Kayaking’s Elite Return to India at the Malabar River Festival

During the week of July 18th to 22nd, the Malabar River Festival returned to Kerala, India with one of the biggest cash prizes in whitewater kayaking in the world.



Brooke Hess

A $20,000 purse attracted some of the world’s best kayakers to the region for an epic week battling it out on some of India’s best whitewater.

The kayaking events at Malabar River Festival were held on the Kuttiyadi River, Chalippuzha River, and the Iruvajippuzha River, in South India on the Malabar Coast. The festival was founded and organized by Manik Taneja and Jacopo Nordera of GoodWave Adventures, the first whitewater kayaking school in South India.

Photo: Akash Sharma

“Look out for these guys in the future because there are some future stars there”

One of the goals of the festival is to promote whitewater kayaking in the state of Kerala and encourage locals to get into the sport. One of the event organizers, Vaijayanthi Bhat, feels that the festival plays a large part in promoting the sport within the community.  “The kayak community is building up through the Malabar Festival. Quite a few people are picking up kayaking… It starts with people watching the event and getting curious.  GoodWave Adventures are teaching the locals.”

Photo: Akash Sharma

Vaijayanthi is not lying when she says the kayak community is starting to build up.  In addition to the pro category, this year’s Malabar Festival hosted an intermediate competition specifically designed for local kayakers.
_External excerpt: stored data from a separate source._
-- ==== Sys2Proof/Laws/WithinSync.lean ====
section
/-! SUPPORT. What each operation of Machine/Sync.lean may change, and that it keeps the form of the state. -/
namespace Sys2Proof.Machine
set_option Elab.async false

variable {g : Scope} {s u : State}

theorem State.syncRefuse_within {w : Nat} {e : QEntry} {reason : Nat} (p_cmd : Part.cmd ∈ g.parts) (h : Within g s u) (k_syncFaults : g.keys Obj.syncFaults := by assumption) :
    Within g s (State.syncRefuse u w e reason) := by
  unfold State.syncRefuse
  exact State.refuse_within p_cmd (State.countSat_within (State.raise_within h))

theorem onSync_within {w : Fin 8} {q : Nat} {t2 : Fin 192} {op : Nat} {f : QEntry → Sy → State} (hf5 : ∀ v0 v1, Within g s (f v0 v1)) (h : Within g s u) :
    Leads g s (onSync w q t2 op u f) := by
  unfold onSync
  split
  · exact Leads.ite (Leads.next (hf5 _ _)) (Leads.next h)
  · exact Leads.next h

theorem State.ranSync_within {w : Nat} {q : Nat} {t3 : Nat} (p_tile : Part.tile ∈ g.parts) (h : Within g s u) :
    Within g s (State.ranSync u w q t3) := by
  unfold State.ranSync
  exact State.setShare_within p_tile h

theorem execSemSignal_within {w : Fin 8} {q : Nat} {t2 : Fin 192} (p_tile : Part.tile ∈ g.parts) (p_cross : Part.cross ∈ g.parts) (h : Within g s u) :
    Leads g s (execSemSignal w q t2 u) := by
  unfold execSemSignal
  exact onSync_within (fun x1 x2 => (by
    extract_lets +onlyGivenNames -underBinder -merge s3
    have h4 : Within g s s3 := (Within.foldl (fun x5 x6 h7 => (State.passTiles_within p_cross h7)) (State.ranSync_within p_tile h))
    exact Within.setTile p_tile h4 rfl rfl)) h

theorem State.signalArrive_within {u1 : Nat} (p_cmd : Part.cmd ∈ g.parts) (p_tile : Part.tile ∈ g.parts) (h : Within g s u) (k_cnMessages : g.keys Obj.cnMessages := by assumption) (k_syncFaults : g.keys Obj.syncFaults := by assumption) :
    Within g s (State.signalArrive u u1) := by
  unfold State.signalArrive
  split
  · exact h
  · extract_lets +onlyGivenNames -underBinder -merge _ s6
    have h7 : Within g s s6 := (Within.setTile p_tile h rfl rfl)
    exact State.semAdd_within p_cmd p_tile (State.count_within h7)

theorem execSemSignalArrive_within {u0 : Fin 192} (p_cmd : Part.cmd ∈ g.parts) (p_tile : Part.tile ∈ g.parts) (h : Within g s u) (k_cnMessages : g.keys Obj.cnMessages := by assumption) (k_syncFaults : g.keys Obj.syncFaults := by assumption) :
    Leads g s (execSemSignalArrive u0 u) := by
  unfold execSemSignalArrive
  exact Leads.next (State.signalArrive_within p_cmd p_tile h)

theorem execSemWait_within {w : Fin 8} {q : Nat} {t2 : Fin 192} (p_tile : Part.tile ∈ g.parts) (h : Within g s u) (k_syncWaitCycles : g.keys Obj.syncWaitCycles := by assumption) :
    Leads g s (execSemWait w q t2 u) := by
  unfold execSemWait
  exact onSync_within (fun x1 x2 => (Within.ite (State.beginWait_within p_tile h) (State.ranSync_within p_tile (State.setSem_within p_tile (State.count_within h))))) h

theorem execSemSet_within {w : Fin 8} {q : Nat} {t2 : Fin 192} (p_cmd : Part.cmd ∈ g.parts) (p_tile : Part.tile ∈ g.parts) (h : Within g s u) (k_syncFaults : g.keys Obj.syncFaults := by assumption) :
    Leads g s (execSemSet w q t2 u) := by
  unfold execSemSet
  exact onSync_within (fun x1 x2 => (by
    extract_lets +onlyGivenNames -underBinder -merge n3
    exact Within.ite (State.syncRefuse_within p_cmd h) (State.ranSync_within p_tile (State.setSem_within p_tile h)))) h

theorem State.barArm_within {w : Nat} {e : QEntry} (p_cmd : Part.cmd ∈ g.parts) (p_tile : Part.tile ∈ g.parts) (h : Within g s u) (k_syncFaults : g.keys Obj.syncFaults := by assumption) :
    Within g s (State.barArm u w e) := by
  unfold State.barArm
  extract_lets +onlyGivenNames -underBinder -merge n1
  extract_lets +onlyGivenNames -underBinder -merge n2
  exact Within.ite (State.syncRefuse_within p_cmd h) (State.setChan_within p_tile h)

theorem execBarArm_within {w : Fin 8} {q : Nat} (p_cmd : Part.cmd ∈ g.parts) (p_tile : Part.tile ∈ g.parts) (h : Within g s u) (k_syncFaults : g.keys Obj.syncFaults := by assumption) :
    Leads g s (execBarArm w q u) := by
  unfold execBarArm
  exact onSeq_within p_cmd (fun x1 => (State.barArm_within p_cmd p_tile h)) h

theorem execBarArrive_within {w : Fin 8} {q : Nat} {t2 : Fin 192} (p_cmd : Part.cmd ∈ g.parts) (p_tile : Part.tile ∈ g.parts) (p_cross : Part.cross ∈ g.parts) (h : Within g s u) (k_barCompletions : g.keys Obj.barCompletions := by assumption) (k_syncFaults : g.keys Obj.syncFaults := by assumption) :
    Leads g s (execBarArrive w q t2 u) := by
  unfold execBarArrive
  exact onSync_within (fun x1 x2 => (State.arrive_within p_cmd p_tile (State.passArray_within p_cross (State.ranSync_within p_tile h)))) h

theorem State.release_within {t1 : Nat} {c : Nat} (p_cmd : Part.cmd ∈ g.parts) (p_tile : Part.tile ∈ g.parts) (p_cross : Part.cross ∈ g.parts) (h : Within g s u) (k_syncFaults : g.keys Obj.syncFaults := by assumption) :
    Within g s (State.release u t1 c) := by
  unfold State.release
  exact Within.ite h (by
    extract_lets +onlyGivenNames -underBinder -merge _ s1
    have h2 : Within g s s1 := (Within.setTile p_tile h rfl rfl)
    extract_lets +onlyGivenNames -underBinder -merge s3
    have h4 : Within g s s3 := (State.passArray_within p_cross h2)
    extract_lets +onlyGivenNames -underBinder -merge n5
    exact Within.ite (State.syncFault_within p_cmd h4) (Within.setTile p_tile h4 rfl rfl))

theorem execBarrierRelease_within {t0 : Fin 192} {c : Fin 64} (p_cmd : Part.cmd ∈ g.parts) (p_tile : Part.tile ∈ g.parts) (p_cross : Part.cross ∈ g.parts) (h : Within g s u) (k_syncFaults : g.keys Obj.syncFaults := by assumption) :
    Leads g s (execBarrierRelease t0 c u) := by
  unfold execBarrierRelease
  exact Leads.next (State.release_within p_cmd p_tile p_cross h)

theorem execBarWait_within {w : Fin 8} {q : Nat} {t2 : Fin 192} (p_tile : Part.tile ∈ g.parts) (h : Within g s u) (k_syncWaitCycles : g.keys Obj.syncWaitCycles := by assumption) :
    Leads g s (execBarWait w q t2 u) := by
  unfold execBarWait
  exact onSync_within (fun x1 x2 => (by
    extract_lets +onlyGivenNames -underBinder -merge n3
    extract_lets +onlyGivenNames -underBinder -merge n4
    exact Within.ite (State.beginWait_within p_tile h) (by
      extract_lets +onlyGivenNames -underBinder -merge s5
      have h6 : Within g s s5 := (State.count_within h)
      exact State.ranSync_within p_tile (Within.setTile p_tile h6 rfl rfl)))) h

theorem State.syncTimeout_within {w : Nat} {e : QEntry} {t3 : Nat} (p_cmd : Part.cmd ∈ g.parts) (p_tile : Part.tile ∈ g.parts) (h : Within g s u) (k_syncTimeouts : g.keys Obj.syncTimeouts := by assumption) :
    Within g s (State.syncTimeout u w e t3) := by
  unfold State.syncTimeout
  extract_lets +onlyGivenNames -underBinder -merge n1
  split
  · exact h
  · exact Within.ite h (by
      extract_lets +onlyGivenNames -underBinder -merge s7
      have h8 : Within g s s7 := (State.setShare_within p_tile h)
      extract_lets +onlyGivenNames -underBinder -merge s9
      have h10 : Within g s s9 := (State.countSat_within (State.raise_within h8))
      exact Within.ite h10 (State.formRing_within p_cmd (State.updEntry_within p_cmd h10)))

theorem execSyncTimeout_within {w : Fin 8} {q : Nat} {t2 : Fin 192} (p_cmd : Part.cmd ∈ g.parts) (p_tile : Part.tile ∈ g.parts) (h : Within g s u) (k_syncTimeouts : g.keys Obj.syncTimeouts := by assumption) :
    Leads g s (execSyncTimeout w q t2 u) := by
  unfold execSyncTimeout
  split
  · exact Leads.ite (Leads.next (State.syncTimeout_within p_cmd p_tile h)) (Leads.next h)
  · exact Leads.next h

theorem State.tileEffect_within {w : Nat} {e : QEntry} {t3 : Nat} (p_castMem : Part.castMem ∈ g.parts) (p_tile : Part.tile ∈ g.parts) (h : Within g s u) :
    Within g s (State.tileEffect u w e t3) := by
  unfold State.tileEffect
  exact Within.ite (Within.ite (by
    extract_lets +onlyGivenNames -underBinder -merge n1
    exact Within.foldl (fun x2 x3 h4 => (State.countLoads_within p_tile h4)) h) h) (Within.ite (State.applyStack_within p_castMem p_tile h) (Within.ite (by
    split
    · exact State.setBank_within p_tile h
    · exact h) h))

theorem State.tileReport_within {w : Nat} {e : QEntry} {t3 : Nat} (p_cmd : Part.cmd ∈ g.parts) (p_tile : Part.tile ∈ g.parts) (p_cross : Part.cross ∈ g.parts) (h : Within g s u) (k_barCompletions : g.keys Obj.barCompletions := by assumption) (k_cnMessages : g.keys Obj.cnMessages := by assumption) (k_syncFaults : g.keys Obj.syncFaults := by assumption) :
    Within g s (State.tileReport u w e t3) := by
  unfold State.tileReport
  extract_lets +onlyGivenNames -underBinder -merge s1
  have h2 : Within g s s1 := (State.passArray_within p_cross (State.count_within (State.reportTile_within p_cmd h)))
  extract_lets +onlyGivenNames -underBinder -merge s3
  have h4 : Within g s s3 := (State.setShare_within p_tile h2)
  extract_lets +onlyGivenNames -underBinder -merge s5
  have h6 : Within g s s5 := (by
    unfold s5
    split
    · exact State.semAdd_within p_cmd p_tile h4
    · exact h4)
  split
  · exact State.arrive_within p_cmd p_tile (State.passArray_within p_cross h6)
  · exact h6

theorem State.tileComplete_within {w : Nat} {e : QEntry} {t3 : Nat} (p_cmd : Part.cmd ∈ g.parts) (p_castMem : Part.castMem ∈ g.parts) (p_tile : Part.tile ∈ g.parts) (p_cross : Part.cross ∈ g.parts) (h : Within g s u) (k_barCompletions : g.keys Obj.barCompletions := by assumption) (k_cnMessages : g.keys Obj.cnMessages := by assumption) (k_mxStallOperand : g.keys Obj.mxStallOperand := by assumption) (k_syncFaults : g.keys Obj.syncFaults := by assumption) (k_vxWaitCycles : g.keys Obj.vxWaitCycles := by assumption) :
    Within g s (State.tileComplete u w e t3) := by
  unfold State.tileComplete
  exact Within.ite h (by
    extract_lets +onlyGivenNames -underBinder -merge s1
    have h2 : Within g s s1 := (Within.ite (State.startShare_within p_tile h) h)
    exact Within.ite (State.tileReport_within p_cmd p_tile p_cross (State.tileEffect_within p_castMem p_tile h2)) h2)

theorem execTileRecordComplete_within {w : Fin 8} {q : Nat} {t2 : Fin 192} (p_cmd : Part.cmd ∈ g.parts) (p_castMem : Part.castMem ∈ g.parts) (p_tile : Part.tile ∈ g.parts) (p_cross : Part.cross ∈ g.parts) (h : Within g s u) (k_barCompletions : g.keys Obj.barCompletions := by assumption) (k_cnMessages : g.keys Obj.cnMessages := by assumption) (k_mxStallOperand : g.keys Obj.mxStallOperand := by assumption) (k_syncFaults : g.keys Obj.syncFaults := by assumption) (k_vxWaitCycles : g.keys Obj.vxWaitCycles := by assumption) :
    Leads g s (execTileRecordComplete w q t2 u) := by
  unfold execTileRecordComplete
  split
  · exact Leads.next (State.tileComplete_within p_cmd p_castMem p_tile p_cross h)
  · exact Leads.next h

end Sys2Proof.Machine
end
The intermediate competition saw a huge turnout of 22 competitors in the men’s category and 9 competitors in the women’s category. Even the professional kayakers who traveled across the world to compete at the festival were impressed with the talent shown by the local kayakers. Mike Dawson of New Zealand, and the winner of the men’s pro competition had nothing but good things to say about the local kayakers. “I have so much respect for the local kayakers. I was stoked to see huge improvements from these guys since I met them in 2015. It was cool to see them ripping up the rivers and also just trying to hang out and ask as many questions about how to improve their paddling. It was awesome to watch them racing and making it through the rounds. Look out for these guys in the future because there are some future stars there.”

Photo: Akash Sharma


“It was awesome because you had such a great field of racers so you had to push it and be on your game without making a mistake”
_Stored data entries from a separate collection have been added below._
theorem execCaParityAlert_within {_c : Fin 16} (h : Within g s u) (k_bankCaAlerts : g.keys Obj.bankCaAlerts := by assumption) :
    Leads g s (execCaParityAlert _c u) := by
  unfold execCaParityAlert
  exact Leads.next (State.count_within h)

theorem State.bankTemp_within {c : Nat} {temp : Int} (p_link : Part.link ∈ g.parts) (p_coll : Part.coll ∈ g.parts) (p_tier : Part.tier ∈ g.parts) (p_power : Part.power ∈ g.parts) (p_clock : Part.clock ∈ g.parts) (p_cross : Part.cross ∈ g.parts) (p_start : Part.start ∈ g.parts) (h : Within g s u) (k_chTemp : ∀ n, g.keys (Obj.chTemp n) := by assumption) (k_collBytesTx : g.keys Obj.collBytesTx := by assumption) (k_collResends : g.keys Obj.collResends := by assumption) (k_duty : g.keys Obj.duty := by assumption) (k_flitsTx : ∀ n, g.keys (Obj.flitsTx n) := by assumption) (k_idResult : ∀ n, g.keys (Obj.idResult n) := by assumption) (k_logicalPlane : ∀ n, g.keys (Obj.logicalPlane n) := by assumption) (k_opInForce : g.keys Obj.opInForce := by assumption) (k_parks : g.keys Obj.parks := by assumption) (k_planePort : ∀ n, g.keys (Obj.planePort n) := by assumption) (k_portPowerState : ∀ n, g.keys (Obj.portPowerState n) := by assumption) (k_portState : ∀ n, g.keys (Obj.portState n) := by assumption) (k_powerState : g.keys Obj.powerState := by assumption) (k_refreshIntervalNs : g.keys Obj.refreshIntervalNs := by assumption) (k_remapCount : g.keys Obj.remapCount := by assumption) (k_vtrimMv : g.keys Obj.vtrimMv := by assumption) :
    Within g s (State.bankTemp u c temp) := by
  unfold State.bankTemp
  extract_lets +onlyGivenNames -underBinder -merge s1
  have h2 : Within g s s1 := (State.wrIn_within h)
  extract_lets +onlyGivenNames -underBinder -merge n3
  extract_lets +onlyGivenNames -underBinder -merge s4
  have h5 : Within g s s4 := (State.wr_within h2 _ _)
  extract_lets +onlyGivenNames -underBinder -merge _ s6
  have h7 : Within g s s6 := (Within.ite (State.repower_within p_link p_coll p_tier p_power p_clock p_cross p_start (Within.setPower p_power h5)) h5)
  exact Within.ite (State.raiseOnce_within h7) (Within.ite (State.endEpisode_within h7) h7)

theorem execBankTempRead_within {c : Fin 16} {temp : Int} (p_link : Part.link ∈ g.parts) (p_coll : Part.coll ∈ g.parts) (p_tier : Part.tier ∈ g.parts) (p_power : Part.power ∈ g.parts) (p_clock : Part.clock ∈ g.parts) (p_cross : Part.cross ∈ g.parts) (p_start : Part.start ∈ g.parts) (h : Within g s u) (k_chTemp : ∀ n, g.keys (Obj.chTemp n) := by assumption) (k_collBytesTx : g.keys Obj.collBytesTx := by assumption) (k_collResends : g.keys Obj.collResends := by assumption) (k_duty : g.keys Obj.duty := by assumption) (k_flitsTx : ∀ n, g.keys (Obj.flitsTx n) := by assumption) (k_idResult : ∀ n, g.keys (Obj.idResult n) := by assumption) (k_logicalPlane : ∀ n, g.keys (Obj.logicalPlane n) := by assumption) (k_opInForce : g.keys Obj.opInForce := by assumption) (k_parks : g.keys Obj.parks := by assumption) (k_planePort : ∀ n, g.keys (Obj.planePort n) := by assumption) (k_portPowerState : ∀ n, g.keys (Obj.portPowerState n) := by assumption) (k_portState : ∀ n, g.keys (Obj.portState n) := by assumption) (k_powerState : g.keys Obj.powerState := by assumption) (k_refreshIntervalNs : g.keys Obj.refreshIntervalNs := by assumption) (k_remapCount : g.keys Obj.remapCount := by assumption) (k_vtrimMv : g.keys Obj.vtrimMv := by assumption) :
    Leads g s (execBankTempRead c temp u) := by
  unfold execBankTempRead
  exact Leads.next (State.bankTemp_within p_link p_coll p_tier p_power p_clock p_cross p_start h)

theorem State.replayed_within {x : Nat} {u2 : BankUnit} (p_tier : Part.tier ∈ g.parts) (p_start : Part.start ∈ g.parts) (h : Within g s u) (k_chRetired : ∀ n, g.keys (Obj.chRetired n) := by assumption) (k_sparePages : g.keys Obj.sparePages := by assumption) (k_t1PoolPages : g.keys Obj.t1PoolPages := by assumption) :
    Within g s (State.replayed u x u2) := by
  unfold State.replayed
  split
  · next _ _ _ y4 =>
    extract_lets +onlyGivenNames -underBinder -merge n5
    extract_lets +onlyGivenNames -underBinder -merge n6
    extract_lets +onlyGivenNames -underBinder -merge n7
    extract_lets +onlyGivenNames -underBinder -merge n8
    extract_lets +onlyGivenNames -underBinder -merge _ s9
    have h10 : Within g s s9 := (Within.setTier p_tier (Within.pair (State.located_within p_tier h) y4) rfl id)
    exact Within.ite (by
      split
      · exact State.enterRetire_within p_tier p_start h10
      · exact State.retirePhys_within p_tier p_start h10) h10

theorem State.scrubLate_within (h : Within g s u) :
    Within g s (State.scrubLate u) := by
  unfold State.scrubLate
  exact Within.ite (State.raiseOnce_within h) h

theorem State.sweepEnd_within (p_tier : Part.tier ∈ g.parts) (h : Within g s u) (k_scrubProgress : g.keys Obj.scrubProgress := by assumption) :
    Within g s (State.sweepEnd u) := by
  have key : ∀ v, Within g s v → Within g s { v with tier := { v.tier with sweepFrom := v.now } } := fun v hv => Within.setTier p_tier hv rfl id
  have hv := key _ (State.endEpisode_within (code := Ev.scrubLate) (inst := 0) (State.scrubLate_within (State.wr_within h Obj.scrubProgress 0)))
  exact hv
Vaijayanthi says the festival has future goals of being named a world championship.  In order to do this, they have to attract world class kayakers to the event.  With names like Dane Jackson, Nouria Newman, Nicole Mansfield, Mike Dawson, and Gerd Serrasolses coming out for the pro competition, it already seems like they are doing a good job of working toward that goal! The pro competition was composed of four different kayaking events- boatercross, freestyle, slalom, and a superfinal race down a technical rapid. “The Finals of the extreme racing held on the Malabar Express was the favourite event for me. It was an epic rapid to race down. 90 seconds of continuous whitewater with a decent flow. It was awesome because you had such a great field of racers so you had to push it and be on your game without making a mistake.” says Dawson.

Photo: Akash Sharma

The impressive amount of prize money wasn’t the only thing that lured these big name kayakers to Kerala for the festival. Many of the kayakers have stayed in South India after the event ended to explore the rivers in the region. With numerous unexplored jungle rivers, the possibilities for exploratory kayaking are seemingly endless. Dawson knows the exploratory nature of the region well.  “I’ve been to the Malabar River Fest in 2015. I loved it then, and that’s why I’ve been so keen to come back. Kerala is an amazing region for kayaking. In the rainy season there is so much water, and because the state has tons of mountains close to the sea it means that there’s a lot of exploring and sections that are around. It’s a unique kind of paddling, with the rivers taking you through some really jungly inaccessible terrain. Looking forward to coming back to Kerala and also exploring the other regions of India in the future.”